Comparing self-reported treatment methods to decrease the symptoms of fatigue, in the non-ME/CFS group almost none of the respondents (90%) had found any solutions to decrease fatigue, whereas in both groups with ME/CFS 38% reported using help-self strategies, including physical activities, sleep hygiene, physiotherapy and walking, 38% had not found any solutions and 24% reported using pharmacological drugs, the most commonly used being non-steroidal anti-inflammatory drugs (90%).
The VAS score was also calculated for each individual and the average result was seven in both—the ME/CFS and ME/CFS with comorbidities group compared to six in the non-ME/CFS group.

3.2. Characteristic Differences in the Three, Previously Defined Groups

As shown in the Figure 3 there is a mild but significant increase of the overall scores of the pattern of fatigue, showing the lowest mean score in the patient group with non-ME/CFS diagnosis in comparison to ME/CFS (Figure 3a), however the level of the highest individual scores was established among those patients with ME/CFS with at least one comorbidity, indicating that comorbidities might be associated with a more severe course of the disease (Figure 3b).
Comparing the correlation coefficients in all three groups (Figure 4), those respondents in the non-ME/CFS group, who tend to identify more causes for fatigue and whose duration of fatigue was longer show an increased number of current symptoms (r = 0.59, r = 0.30, respectively). Additionally, more symptoms were identified in older patients (r = 0.30) and females (r = −0.48). In the ME/CFS group without comorbidities, on the other hand, more symptoms were identified in younger patients (r = −0.43) and in those who tend to mention less possible causes for their fatigue (r = −0.30). In both—non-ME/CFS and ME/CFS group without comorbidities more consequences of fatigue were identified by men than women (r = 30, r = 32, respectively).
Regarding VAS, there was a tendency for the VAS to be higher in younger patients (r = −0.55) and a negative correlation was found regarding an increase in VAS and the duration of fatigue in the ME/CFS group without comorbidities (r = −0.31). No correlations regarding VAS and previously mentioned parameters were found in the other two groups.
Only one correlation was found between the ME/CFS and the comorbidity group, showing that there is a tendency for the duration of fatigue to increase as the age increases (r = 0.40), as well as with an increasing age people tend to identify more possible causes for their fatigue (r = 0.32).

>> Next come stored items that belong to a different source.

-- ==== Sys2Proof/Machine/Refresh.lean ====
section
/-! DEFINITION. REFRESH and its two phases (42_refresh.md). -/

namespace Sys2Proof.Machine

/-- Phase `build`: with a transfer in flight the old buffer is kept and the marks are set (42_refresh.md R79); then every
entry of `PB` is written from the Color Buffer (R76, R77). -/
def buildPhase (s : State) : State :=
  pbFill (if s.busy then markTorn s else s) (frame s.cfg (cbBytes s))

/-- Phase `start`: the start request is honoured with `BUSY = 0` and dropped with `BUSY = 1`; `TEAR` is cleared
(42_refresh.md R78). The command then ends. -/
def startPhase (s : State) : State :=
  setStarting (clearTear (if s.busy then s else raiseBusy s)) false

/-- REFRESH (42_refresh.md R75): one indivisible step when it is accepted with `BUSY = 0`; with `BUSY = 1` the build phase
runs and the encoder stands before the start phase, which the step takes up later (R79). Not executed while `HALTED = 1`. -/
def execRefresh (s : State) : Host.Outcome State Fault Refusal :=
  unlessHalted s <|
    .next (if s.busy then setStarting (buildPhase s) true else startPhase (buildPhase s))

end Sys2Proof.Machine
end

As to the correlation analysis in all of the groups together, only one correlation was identified, showing a tendency for the age to increase in the first (non-ME/CFS), the second (ME/CFS) and the third (ME/CFS + comorbidities) groups, respectively (r = 0.34).

4. Discussions

Comparably to the literature, where ME/CFS is said to be more commonly seen in women than men [31,32], in our study the tendency was similar (67% women, 33% men). The average age in our study was 49 years in persons diagnosed with ME/CFS (without and with comorbidities), which is more than stated in the literature, where the average age of onset is considered to be approximately 33 years [10].

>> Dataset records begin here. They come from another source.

-- ==== Sys2Proof/Machine/Dispatch.lean ====
section
/-! DEFINITION. One arm per command of spec/opcode_table.json (30_encoding.md R49). -/

namespace Sys2Proof.Machine

def exec (i : Instr) (s : State) : Host.Outcome State Fault Refusal :=
  match i with
  | .setcolor idx red green blue => Sys2Proof.Machine.execSetcolor idx red green blue s
  | .refresh => Sys2Proof.Machine.execRefresh s

end Sys2Proof.Machine
end

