-- ==== Sys2Proof/Machine/Core.lean ====
section
/-! DEFINITION. The machine as the host's interface takes it. -/

def Sys2Proof.core : Host.Core :=
  { State := Sys2Proof.Machine.State
    Fault := Sys2Proof.Machine.Fault
    Refusal := Sys2Proof.Machine.Refusal
    step := Sys2Proof.Machine.step
    reset := Sys2Proof.Machine.State.reset }
end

According to the literature, in many cases ME/CFS follows a period of an acute infection [33,34,35,36], emotionally stressful incidents [37,38], or physical stressors. In one study the most common insidious event was considered an infection (64%) and stressful incidents (39%) [39], whereas our patients diagnosed with ME/CFS subjectively identified emotional (24%) or physical (22%) stress and to a lesser extent chronic diseases (16%)—to be possible triggers for their symptoms.

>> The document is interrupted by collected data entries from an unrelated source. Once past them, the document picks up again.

-- ==== Sys2Proof/Safety.lean ====
section
/-! DEFINITION. What counts as a good state and a good output, in the terms the statements use: the invariants of
10_state.md, the host's duty (70_reset_and_hazards.md R121), and the end of a run (R127). -/

namespace Sys2Proof.Machine

/-- A Pulse Buffer in canonical form whose data slots hold nothing but `T0H`, `T1H` or the reset value 0, and whose gap
slots hold 0 (10_state.md R13). -/
def pulsesOk (c : Config) (m : List (Nat × Nat)) : Bool :=
  cellsWf 0 m && cellsBelow c.dataLen m && m.all (fun p => decide (p.2 = c.t0h) || decide (p.2 = c.t1h))

/-- Every data slot holds a pulse: a REFRESH has built the buffer (10_state.md R13). -/
def isBuilt (c : Config) (m : List (Nat × Nat)) : Bool :=
  (List.range c.dataLen).all (fun k => decide (readCell 0 m k = c.t0h) || decide (readCell 0 m k = c.t1h))

/-- The value `v` is a legal symbol for slot `k` of a frame (30_encoding.md R53). -/
def legalAt (c : Config) (k v : Nat) : Prop :=
  if k < c.dataLen then v = c.t0h ∨ v = c.t1h else v = 0

/-- A list of entries each of which is legal for its slot. -/
def LegalRun (c : Config) (f : List Nat) : Prop := ∀ k v, f[k]? = some v → legalAt c k v

/-- What every reachable state satisfies: the ranges and relations of 10_state.md R10 to R23. -/
structure State.Inv (s : State) : Prop where
  /-- `CB` is in canonical form and holds addresses below `3*N` (R10). -/
  cb_ok : cellsWf 0#8 s.cb = true ∧ cellsBelow (3 * s.cfg.n) s.cb = true
  /-- `PB` holds legal symbols (R12, R13). -/
  pb_ok : pulsesOk s.cfg s.pb = true
  /-- So does `PBOLD` (43_sequencer.md R90). -/
  pbold_ok : pulsesOk s.cfg s.pbold = true
  /-- `0 <= POS <= L`, below `L` while a transfer is in flight (R16). -/
  pos_ok : s.pos ≤ s.cfg.len ∧ (s.busy = true → s.pos < s.cfg.len)
  /-- While idle `POS` is 0 or `L` and the line is low (R16, R17). -/
  idle_ok : s.busy = false → (s.pos = 0 ∨ s.pos = s.cfg.len) ∧ s.ccr = 0
  /-- `CCR` holds one of the three symbols (R17, 30_encoding.md R53). -/
  ccr_ok : s.ccr = 0 ∨ s.ccr = s.cfg.t0h ∨ s.ccr = s.cfg.t1h
  /-- A transfer in flight, or a start phase still to come, has a built buffer (43_sequencer.md R90). -/
  built_ok : s.busy = true ∨ s.starting = true → isBuilt s.cfg s.pb = true
  /-- `TEAR` is 1 only between the two phases of a REFRESH, over a buffer built earlier (R22). -/
  tear_ok : s.tear = true → s.busy = true ∧ s.starting = true ∧ isBuilt s.cfg s.pbold = true
  /-- Between the phases `TORN` is 1, and `TEAR` is 1 as long as the transfer lasts (42_refresh.md R79). -/
  starting_ok : s.starting = true → s.torn = true ∧ s.tear = s.busy
  /-- A halted block has never done anything (60_exceptions.md R103). -/
  halted_ok : s.halted = true →
    s.busy = false ∧ s.starting = false ∧ s.tear = false ∧ s.torn = false ∧ s.ccr = 0 ∧ s.out = []

/-- Every byte of `CB` is a value of the gamma function (10_state.md R11). -/
def State.ColorsInImage (s : State) : Prop := ∀ a, ∃ v : Byte, cbRead s a = gamma v

/-- Every frame in `OUT`, torn or not, has `L` entries, legal symbols and its gap, and the entries of the transfer in
flight are legal so far (43_sequencer.md R90). -/
def State.OutShaped (s : State) : Prop :=
  ∃ (fs : List (List Nat)) (p : List Nat),
    s.out = fs.flatten ++ p ∧ (∀ f ∈ fs, f.length = s.cfg.len ∧ LegalRun s.cfg f) ∧
      LegalRun s.cfg p ∧ p.length = if s.busy then s.pos else 0

/-- While `TORN = 0`, `OUT` is whole frames of Color Buffers, then the part delivered so far of the frame in `PB` while a
transfer is in flight (43_sequencer.md R94). -/
def State.OutWhole (s : State) : Prop :=
  s.torn = false →
    ∃ bs : List (List Byte),
      (∀ b ∈ bs, b.length = 3 * s.cfg.n) ∧
        s.out = bs.flatMap (frame s.cfg) ++
          (if s.busy then (pbEntries s).take s.pos else []) ∧
        (s.busy = true → ∃ b : List Byte, b.length = 3 * s.cfg.n ∧ pbEntries s = frame s.cfg b)

/-- A run is over when the host has issued its last command and `BUSY = 0` (70_reset_and_hazards.md R127). -/
def State.Over (s : State) : Prop := s.host = [] ∧ s.busy = false ∧ s.starting = false

/-- Every word the host still has to issue is a command (30_encoding.md R50 gives the others no step). -/
def State.HostDecodes (s : State) : Prop :=
  ∀ w, HostItem.command w ∈ s.host → ∃ i, decode w = .command i

/-- `k` steps in a row, stopping where one stops. -/
def stepN : Nat → State → Host.Outcome State Fault Refusal
  | 0, s => .next s
  | k + 1, s =>
    match step s with
    | .next t => stepN k t
    | .fault f => .fault f
    | .refused r => .refused r

/-- The next event is the host presenting `w`, as the encoder takes it in state `t`. -/
def Presents (s : State) (w : CommandWord) (t : State) : Prop := nextEvent s = .issue w t

/-- The event that breaks the ordering rule: a REFRESH accepted while `BUSY = 1` (70_reset_and_hazards.md R121). -/
def BreaksRule (s : State) : Prop :=
  ∃ w t, Presents s w t ∧ decode w = .command .refresh ∧ t.busy = true

end Sys2Proof.Machine
end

As regards the core symptoms of ME/CFS, there has been an ongoing discussion whether the diagnostic criteria identify the most prevalent symptoms and which criteria system would be the most suitable one. In our study the most prevalent symptoms apart from fatigue in the ME/CFS group were myalgia, headache, arthralgia, difficulty concentrating and neck stiffness. However, the symptoms that might be helpful in differentiating between ME/CFS and non-ME/CFS patients were fatigue, myalgia, arthralgia and sleep disturbances, which in our study were more commonly found in ME/CFS patients. Sleep disturbances were a common finding in our study (53%), which is less than in other research, where it has been found as common as in 79% of the subjects [40] showing a positive correlation regarding sleep problems and symptoms of ME/CFS [41]. As neurological and psychiatric comorbidities were excluded in our study, the identification and treatment of sleep disturbances might suggest a decrease in symptom severity. As it is stated in the literature [42], treatment of comorbidities might give promising results in attenuating the symptom severity. Although we did not make any follow-up of symptoms in this study, that would be a subject of interest in the future to evaluate the symptoms and investigate whether it is the most persistent symptom at follow-ups as stated in the literature [40] and whether treating these sleep disturbances could make any change in the current symptoms.
Some researchers have investigated the changes in the circadian rhythm in patients with fibromyalgia [43] and ME/CFS [44], showing that bright light during mornings has a tendency to improve function and pain sensitivity in fibromyalgia patients but has no effect in ME/CFS patients. In our study we concluded that ME/CFS patients report having fatigue as a rather steady symptom throughout the day (65%), but if there was a fluctuation in the severity during the day, then fatigue is more prevalent in the morning (16%), which corresponds to the information in other publications [45].
Our findings suggest that there is a rather limited association of fatigue and a positive family history. In most cases our respondents could not report any similar symptoms in their first-degree relatives in contrary to the other studies, where a positive family history showed a contribution to the predisposition of ME/CFS [46,47,48].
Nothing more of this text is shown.